Nanoporous Metal-Organic Framework Based on Furan-2,5-Dicarboxylic Acid with High Potential in Selective Adsorption and Separation of Gas Mixtures

Today, due to the momentary release of carbon dioxide and increasing global heat, solutions that prevent the release of this greenhouse gas into the atmosphere are very important. In this work, a nanoporous sorbent with a 3D framework and chemical formula of [Ca-1.5(FDC)(1.5)(DMF)] (MUT-13) (FDC2-= furan-2,5-dicarboxylate, DMF= N,N-dimethylformamide) was prepared in different synthetic routes. Single crystal of MUT-13 was identified by X-ray crystallographic analysis and other physicochemical analyses. Then, with the help of GCMC, the performance of MUT-13 was simulated in the adsorption of various gases (CO2, H-2, C2H2, CH4, and N-2) under different temperature and pressure conditions. Also, the potential of MUT-13 in separating carbon dioxide from binary mixtures (CO2/CH4, CO2/N-2, CO2/H-2 and CO2/C2H2) was investigated. The results indicated that the sorption structure has a high capacity to adsorb carbon dioxide (6.2 mmol.g(-1)) and acetylene (5.5 mmol.g(-1)) molecules in environmental conditions.
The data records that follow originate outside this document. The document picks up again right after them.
/-- An access of the operation fails for good: H has refused it, or the host has not answered (R78, R79, R109, R129). -/
def engBreak (s : State) (id : Nat) (e : EngOp) (cause reason addr : Nat) : State :=
  if e.phase == .ended then setEng s id { e with cwFail := true }
  else if e.migrating then migrFails s id e cause
  else if e.opc == 8 then collFail s id e cause reason addr
  else if e.opc == 4 && e.desc.isSome then
    let x := cpymEnds s e (some (cause, reason, addr))
    setEng x.1 id (e.ends x.2)
  else setEng (engMix s e) id (e.ends { status := 1, cause := cause, reason := reason, addr := addr })

/-- ENGINE_COMPLETION: operation idx of the subject has run and completes. -/
def execEngineCompletion (s : State) : Host.Outcome State Fault Refusal :=
  let id := s.subject.idx
  match Tab.find s.engs id with
  | none => .next s
  | some e =>
    if engHeld s id then .next s
    else match e.phase with
      | .ended =>
        let s' := engFinish s id e
        if Tab.find s'.engs id == some e && !engHeld s' id then .next s else .next s'
      | .running =>
        let r := engRun s e
        (match r.2.2 with
         | .ends x => .next (engFinish r.1 id (r.2.1.ends x))
         | .stops (.fault c k a) =>
           .next (engFinish (engMix r.1 r.2.1) id (r.2.1.ends { status := 1, cause := c, reason := k, addr := a }))
         | .stops y =>
           (match engWaits r.1 id r.2.1 y with
            | some s' => .next s'
            | none => .next s))
      | _ => .next s

/-- The home's answer to a store of the operation: one that was refused ends it, or fails its completion word. -/
def engAnswered (s : State) (id : Nat) (e : EngOp) (a : Answer) : State :=
  if e.phase == .ended then (if a.errs.isEmpty && a.unwritten.isEmpty then s else setEng s id { e with cwFail := e.cwFail || e.cwSent })
  else match a.errs with
    | x :: _ => engBreak s id e (match x.2.kind with
        | .align => 14
        | .protection => 2
        | _ => 4) 0 x.2.load.toNat
    | [] => s

/-- A running data command moves piece k before it completes: it reads its descriptor, and then its source pieces and its
writes have no order but that a write comes after what it copies, and, where the destination meets the source, after all of
it (R117; log 55). Nothing moves where something is in the way. -/
def movePiece (s : State) (id k : Nat) (e : EngOp) : State :=
  let set := fun (r : EngR EngOp) => match r with
    | .ok s e => setEng s id e
    | .no _ _ => s
  if e.desc.isNone then set (engDesc s e)
  else if e.isSerial then set (if fld e.descBytes 0x18 4 ≤ e.sent then .ok s e else serialOne s e)
  else match (engSrcs e)[k]? with
  | some p => set (engFetchOne s e p)
  | none =>
    let n := k - (engSrcs e).length
    match e.put n with
    | none => s
    | some p =>
      if e.early.contains n || (e.overlaps && !e.allRead) || (p.pad.isNone && ((engRefused s e p.at_ p.bytes).isSome || engLineBad s e p.at_)) ||
         (e.opc == 4 && p.pad.any fun i => cpymFails s e e.descBytes (cpymEntry e.auxBytes i) != 0) then s
      else set (engPutOne s e n)

/-- The registers of a CWAIT's or CPOLL's destinations receive the words; with a note, they stay empty and hold it. -/
def popWrite (s : State) (p : PopWait) (ws : List DWord) (note : Option Note) : State :=
  (p.dests.zip ws).foldl (fun s x =>
    match p.unit with
    | .front _ => deliverX s p.unit (p.bank && 26 ≤ x.1 && x.1 ≤ 30) x.1 { val := x.2, full := note.isNone, note := note }
    | .slot _ _ _ =>
      let bank := p.bank && 24 ≤ x.1
      let put := fun (s : State) (r : Nat) (v : Word) => deliverS s p.unit bank r { val := v, full := note.isNone, note := note }
      put (put s x.1 (x.2.setWidth 32)) (x.1 + 1) (x.2.extractLsb' 32 32)) s

/-- The result of a CPOLL that finds no record (R123). -/
def emptyRecord : EngRec := { w1 := 0xFF }

/-- The pop of an operation's record is a join edge for the threads that wait (R118, R184). -/
def joinPop (s : State) (p : PopWait) (op : Nat) : State :=
  joinEngines s (((issuerOf s p.unit 0).map Issuer.aliasThreads).getD []) (fun _ n => n == op)

/-- The oldest CWAIT or CPOLL of completion queue q of a block pops, or examines; none while it must wait. A record whose
entry is uncorrectable leaves its destinations empty, with a note (03_memory.md R59; log 87). -/
def popRecord (s : State) (b q : Nat) : Option State :=
  (Tab.find s.blocks b).bind fun B =>
    (B.pops.find? fun p => p.q == q).bind fun p =>
      let l := Tab.get [] B.pairs (q - 4)
      let drop := fun (s : State) (pairs : List PairEnt) (bad : List (Nat × Nat × Nat)) =>
        s.updBlock b fun B => { B with pops := B.pops.erase p, pairs := Tab.set B.pairs (q - 4) pairs, badQ := bad }
      match (l.head?.bind (·.record)) with
      | some r =>
        let note := if B.badQ.contains (q, 0, 0) then some { memNote 3 0 with lanes := 1 } else none
        let bad := if B.badQ.isEmpty then [] else shiftBad (shiftBad B.badQ q 0) (q - 4) 0
        some (popWrite (drop (joinPop s p ((l.head?.map (·.op)).getD 0)) l.tail bad) p [r.w0, r.w1, r.w2, r.w3] note)
      | none => if p.poll then some (popWrite (drop s l B.badQ) p [0, emptyRecord.w1, 0, 0] none) else none

/-- CWAIT_POP: completion queue sub of the subject's block idx. -/
def execCwaitPop (s : State) : Host.Outcome State Fault Refusal :=
  match popRecord s s.subject.idx s.subject.sub with
  | some s' => .next s'
  | none => .next s

/-- CWAIT and CPOLL (R122, R123). -/
def popFrame (i : Instr) (f : EE) (s : State) (poll : Bool) : Host.Outcome State Fault Refusal :=
  onUnit i s fun I =>
    let ds := [f.ra.toNat, f.rb.toNat, f.rc.toNat, f.rd.toNat]
    let named := if I.fe then ds.filter (· != 0) else ds
    if f.q.toNat < 12 || !ds.all I.pairOk || named.eraseDups.length != named.length then I.bad .illegalOperand
    else withSrcs I [] (ds.flatMap I.src64) fun _ =>
      let s := ds.foldl (fun s r => empty64 s I r) s
      .done (s.updBlock I.b fun B => { B with pops := B.pops ++ [{ unit := I.u, q := f.q.toNat, dests := ds, poll := poll, bank := !I.atU }] })

def execCwait (f : EE) (s : State) := popFrame (.cwait f) f s false
def execCpoll (f : EE) (s : State) := popFrame (.cpoll f) f s true

/-! ## MIGR (04_translation.md R91) -/

/-- The cause with which a device access of a MIGR that failed ends it. -/
def devCause {α : Type} (r : Dev α) : Nat :=
  match r with
  | .ok _ => 0
  | .s2 _ => 3
  | .mem _ _ => 4
  | .win _ k => if k == .align then 14 else 2
  | .wait _ => 0

/-- What an access of a MIGR meets. -/
inductive CopyStop where
  | held (gpa : Nat) (write : Bool)
  | fails (cause : Nat)
  | waits
  | ats (gpa ha : Nat)
  deriving DecidableEq, Repr

/-- A device access of a MIGR's own that failed: it ends the command (04_translation.md R91), or waits. -/
def devCopy {α : Type} (r : Dev α) : CopyStop :=
  match r with
  | .wait none => .waits
  | .wait (some x) => .ats x.1 x.2
  | r => .fails (devCause r)

/-- Rewrites the leaf by a function of its bits: the state, or the cause of the failure. -/
def migrLeaf (s : State) (e : EngOp) (f : Nat → Nat) : State ⊕ CopyStop :=
  match gpaRead s e.pkg e.part e.leaf 8 with
  | .ok l =>
    (match gpaWriteAll (readTrips s e.pkg e.part e.leaf l) e.pkg e.part e.leaf (leBytes 8 (f (ofLe l))) e.ctx with
     | .ok s' => .inl s'
     | r => .inr (devCopy r))
  | r => .inr (devCopy r)
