def answerStep (s : State) (data : Bool) : Host.Outcome State Fault Refusal :=
  let id := s.subject.idx
  match Tab.find s.msgs id with
  | none => .next s
  | some m =>
    match m.tgt, m.state with
    | .dev _, .answered a => if msgReturns m == data then .next (settleMsg s id m a) else .next s
    | _, _ => .next s

/-- RESP and ACK: the answer to request idx of the subject reaches its package. -/
def execResp (s : State) : Host.Outcome State Fault Refusal := answerStep s true
def execAck (s : State) : Host.Outcome State Fault Refusal := answerStep s false

/-- Whether a package's version has reached one that a refusal carried. -/
def verReached (own ver : Nat) : Bool := own == ver || verAhead own ver

/-- RETRY_MAP: the refusal of request idx reaches its package, which waits for the home's version. -/
def execRetryMap (s : State) : Host.Outcome State Fault Refusal :=
  let id := s.subject.idx
  match Tab.find s.msgs id, Tab.find s.gates id with
  | some m, _ =>
    (match m.state with
     | .retryBack v =>
       let s := setMsgState s id m (.retryWait v)
       let s := if verReached (s.pkgOf m.req.pkg).ver.toNat v then inject s id else s
       .next (injectQueued s m.req.pkg)
     | _ => .next s)
  | none, some g =>
    (match g.state with
     | .retryBack v =>
       let pkg := gatePkg s g
       let s := setGateOp s id { g with state := .retryWait v }
       let s := if verReached (s.pkgOf pkg).ver.toNat v then injectGate s id g g.home else s
       .next (injectQueued s pkg)
     | _ => .next s)
  | none, none => .next s

/-! ## Links (R93, R94) -/

/-- FLIT_CRC_REPLAY: on a plane link of the subject's package. -/
def execFlitCrcReplay (s : State) : Host.Outcome State Fault Refusal :=
  if (Tab.find s.pkgs s.subject.pkg).isNone then .next s
  else .next (s.updPkg s.subject.pkg fun p => { p with crcReplays := p.crcReplays + 1 })

/-- DIE_LANE_REPLACE: a lane fails in direction idx of the subject's package's 20 boundary directions. -/
def execDieLaneReplace (s : State) : Host.Outcome State Fault Refusal :=
  let pkg := s.subject.pkg
  let n := s.subject.idx
  match Tab.find s.pkgs pkg with
  | none => .next s
  | some p =>
    let used := Tab.get 0 p.spareLanes n
    if 20 ≤ n || p.half.contains n then .next s
    else if used < 4 then .next ((s.updPkg pkg fun p => { p with spareLanes := Tab.set p.spareLanes n (used + 1) }).tell (.boundaryLane pkg n))
    else .next ((raiseDevstat (s.updPkg pkg fun p => { p with half := p.half ++ [n] }) pkg 17).tell (.boundaryHalf pkg n))

/-! ## The plane map (R98) -/

/-- A write of 16 SHADOW entries from bucket b on: an entry with its reserved bit set is refused. -/
def writeShadow (s : State) (pkg b : Nat) (v : DWord) (mask : Nat) : State :=
  let js := (List.range 16).filter fun j => bitAt mask (j / 8)
  let nib := fun j : Nat => bits v.toNat (4 * j) 4
  let s := s.updPkg pkg fun p => { p with shadowMap := js.foldl (fun t j => if nib j < 8 then Tab.set t (b + j) (nib j) else t) p.shadowMap }
  if js.any fun j => 8 ≤ nib j then s.tell (.registerError pkg) else s

/-- PLANE_SHADOW_WRITE: word idx (0 to 15) of SHADOW of the subject's package takes the subject's value; sub names the
halves written, 1 low, 2 high, 3 both. -/
def execPlaneShadowWrite (s : State) : Host.Outcome State Fault Refusal :=
  let j := s.subject
  if (Tab.find s.pkgs j.pkg).isNone || 16 ≤ j.idx || j.sub == 0 || 4 ≤ j.sub then .next s
  else .next (writeShadow s j.pkg (16 * j.idx) j.val j.sub)

/-- The buckets that the freeze of a plane latches. -/
def latchSet (p : Pkg) (plane : Nat) : List Nat :=
  (List.range 256).filter fun b => Tab.get 0 p.map b == plane || Tab.get 0 p.shadowMap b != Tab.get 0 p.map b

/-- The packages that have ticked in a quiesce that they are in. -/
def ticked (s : State) (pkg : Nat) : List Nat :=
  (s.pkgs.filter fun e => e.1 != pkg && !e.2.left && e.2.quiesce.any (·.ticked)).map (·.1)

/-- The freeze of planes that are usable: they return, and the package goes through the steps of a quiesce for them (R106;
log 115). When no plane is frozen any more, such a quiesce has ended. -/
def startReturn (s : State) (pkg : Nat) (f : BitVec 8) : Option Quiesce :=
  let p := s.pkgOf pkg
  let rise := (List.range 8).filter fun i => f.getLsbD i && !p.frozen.getLsbD i && p.live.getLsbD i
  match p.quiesce with
  | none => if rise.isEmpty then none else some { dead := [], start := s.now, back := rise, coming := ticked s pkg }
  | some q => if f == 0 && q.dead.isEmpty then none else some { q with back := q.back ++ rise }

/-- FROZEN takes a value: bits that become 1 latch their buckets; when none is left the sets are emptied and what was
held is injected. -/
def setFrozen (s : State) (pkg : Nat) (f : BitVec 8) : State :=
  let q := startReturn s pkg f
  let s := s.updPkg pkg fun p =>
    let rise := (List.range 8).filter fun i => f.getLsbD i && !p.frozen.getLsbD i
    { p with
      frozen := f
      quiesce := q
      quiesceOn := f != 0
      frozenSet := if f == 0 then [] else rise.foldl (fun t i => Tab.set t i ((Tab.get [] t i ++ latchSet p i).eraseDups)) p.frozenSet }
  if f == 0 then injectQueued s pkg else s

/-- A write of the LIVE and FROZEN word. -/
def writeLive (s : State) (pkg : Nat) (v : DWord) : State :=
  setFrozen (s.updPkg pkg fun p => { p with live := v.extractLsb' 0 8 }) pkg (v.extractLsb' 8 8)

/-- PLANE_FREEZE: H writes the LIVE and FROZEN word of the subject's package, and a FROZEN bit becomes 1. -/
def execPlaneFreeze (s : State) : Host.Outcome State Fault Refusal :=
  let j := s.subject
  match Tab.find s.pkgs j.pkg with
  | none => .next s
  | some p => if j.val.extractLsb' 8 8 &&& ~~~p.frozen == 0 then .next s else .next (writeLive s j.pkg j.val)

/-! ## Failed remote requests (R106) -/

/-- Requests that a test names complete as uncorrectable of a memory kind. -/
def failMsgs (s : State) (kind : Nat) (f : Msg → Bool) : State :=
  let gone := s.msgs.filter fun m => f m.2
  gone.foldl (fun s m => mergeAnswer { s with msgs := Tab.del s.msgs m.1 } m.2.req.op 1 0 (failKind m.2.req kind)) s

/-- The headgate operations of a package end whose homes it has lost, wherever they stand (log 90). -/
def failGates (s : State) (pkg : Nat) : State :=
  let ends := fun g : Nat × GateOp =>
      if gatePkg s g.2 == pkg && g.2.home != 0 && remoteLost s pkg (gateHome g.2.home) then (g.1, { g.2 with state := GateState.trapped gateLost }) else g
  recount s { s with gates := s.gates.map ends }

def remoteMsg (m : Msg) : Option Nat :=
  match m.tgt with
  | .dev d => if d >>> 44 == m.req.pkg then none else some (d >>> 44)
  | .host _ => none

/-- A package leaves the pod. No request is held for a plane any more: FROZEN, QUIESCE and the frozen set are cleared (log
92). -/
def leavePod (s : State) (pkg : Nat) : State :=
  let s := s.updPkg pkg fun p => { p with left := true, quiesce := none, quiesceOn := false, frozen := 0, frozenSet := [] }
  (failGates (failMsgs s 4 fun m => m.req.pkg == pkg && (remoteMsg m).isSome) pkg).tell (.leftPod pkg)

/-! ## The quiesce (R103 to R106) -/

/-- The default rehash: the buckets of dead planes go to the live ones in turn. -/
def rehash (p : Pkg) (dead live : List Nat) : Tab Nat :=
  let moved := (List.range 256).filter fun b => dead.contains (Tab.get 0 p.map b)
  (List.range 256).map fun b =>
    (b, if moved.contains b then live.getD (indexOf moved b % max 1 live.length) 0 else Tab.get 0 p.map b)

/-- The place in the order of sending of a request that holds an entry of a port of a dead plane. -/
def replayStamp (m : Msg) (dead : List Nat) : Option Nat :=
  match m.tgt, m.state with
  | .host _, _ => none
  | .dev _, .queued => none
  | .dev _, .retryWait _ => none
  | .dev _, _ => if dead.contains m.plane then some m.stamp else none

/-- A headgate operation travels again unless its home holds it (log 69); what the home has answered is recorded there. -/
def gateReplays (g : GateOp) (dead : List Nat) : Option Nat :=
  if g.stamp == 0 || !dead.contains g.plane then none
  else match g.state with
    | .sent => some g.stamp
    | .heldMap => some g.stamp
    | .retryBack _ => some g.stamp
    | .answered _ => some g.stamp
    | .trapped _ => some g.stamp
    | _ => none

def insertStamp (x : Nat × Nat) : List (Nat × Nat) → List (Nat × Nat)
  | [] => [x]
  | y :: t => if x.1 ≤ y.1 then x :: y :: t else y :: insertStamp x t

/-- The entry of a request, sent again: it keeps SEQ and ORIGIN and takes the staged plane of its bucket. -/
def replayOne (s : State) (pkg id : Nat) : State :=
  let plane := fun d : Nat => Tab.get 0 (s.pkgOf pkg).shadowMap (bucketOf d)
  let next := { s with nextId := s.nextId + 1 }
  match Tab.find s.msgs id, Tab.find s.gates id with
  | some m, _ =>
    (match m.tgt with
     | .dev d => putMsg next id { m with state := .flying, replay := true, plane := plane d, stamp := s.nextId }
     | .host _ => s)
  | none, some g =>
    let done := match g.state with
      | .answered _ => some g.state
      | .trapped _ => some g.state
      | _ => g.recorded
    setGateOp next id { g with state := .sent, replay := true, recorded := done, plane := plane g.home, stamp := s.nextId }
  | none, none => s

/-- Step 2 for one package: unanswered requests of a dead plane travel again, in SEQ order. -/
def replayMsgs (s : State) (pkg : Nat) (dead : List Nat) : State :=
  let ms := (s.msgs.filter fun m => m.2.req.pkg == pkg).filterMap fun m => (replayStamp m.2 dead).map fun n => (n, m.1)
  let gs := (s.gates.filter fun g => gatePkg s g.2 == pkg).filterMap fun g => (gateReplays g.2 dead).map fun n => (n, g.1)
  ((ms ++ gs).foldr insertStamp []).foldl (fun s x => replayOne s pkg x.2) s

/-- Steps 1 and 2 on one package. -/
def startQuiesce (s : State) (plane : Nat) (loaded : Bool) (pkg : Nat) : State :=
  let p := s.pkgOf pkg
  let dead := match p.quiesce with
    | some q => (q.dead ++ [plane]).eraseDups
    | none => [plane]
  let start := match p.quiesce with
    | some q => q.start
    | none => s.now
  let posted := match p.quiesce with
    | some q => q.posted
    | none => []
  let back := match p.quiesce with
    | some q => q.back.filter (· != plane)
    | none => []
  let live := (List.range 8).filter fun i => p.live.getLsbD i && !dead.contains i
  let s := if p.devstat.getLsbD 19 then s else raiseDevstat s pkg 19
  let s := s.updPkg pkg fun p =>
    { p with
      shadowMap := if loaded then p.shadowMap else rehash p dead live
      live := p.live &&& ~~~(1#8 <<< plane)
      quiesce := some { dead := dead, start := start, posted := posted, back := back } }
  if live.isEmpty then leavePod s pkg
  else
    let s := setFrozen s pkg ((s.pkgOf pkg).frozen ||| (1#8 <<< plane))
    replayMsgs s pkg dead

/-- Packages whose report a package waits for. -/
def awaited (s : State) (pkg : Nat) : List Nat :=
  let p := s.pkgOf pkg
  (s.pkgs.filter fun e => e.1 != pkg && !e.2.left && !p.fenced.contains e.1).map (·.1)

/-- Step 5: a package that has ticked and has every report clears FROZEN of the dead and the returned planes. -/
def tryResume (s : State) (pkg : Nat) : State :=
  match (s.pkgOf pkg).quiesce with
  | none => s
  | some q =>
    if q.ticked && (awaited s pkg).all q.reports.contains then
      let f := (q.dead ++ q.back).foldl (fun (f : BitVec 8) i => f &&& ~~~(1#8 <<< i)) (s.pkgOf pkg).frozen
      setFrozen (s.updPkg pkg fun p => { p with quiesce := none }) pkg f
    else s

/-- The status event of each dead plane, to every partition that spans packages. -/
def fabricEvent (s : State) (dead : List Nat) (ver : Nat) : State :=
  let parts := (s.pkgs.flatMap fun e : Nat × Pkg => (validEnts e.2.layout).map fun L => L.podPart.toNat)
  let wide := (parts.filter fun n => 1 < (parts.filter (· == n)).length).eraseDups
  dead.foldl (fun s d => wide.foldl (fun s n => postEvent s n 1 (BitVec.ofNat 64 (d + ver <<< 16))) s) s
It also shows a separation greater than 5000 and 2000 for the mixture of CO2:H-2 at low and high pressures, respectively. This good performance of MUT-13 in adsorbing and separating carbon dioxide compared to other MOF-based adsorbents can be related to the surface of its pores decorated by the heteroatom of the ligand and the presence of unsaturated metal centers in its structure.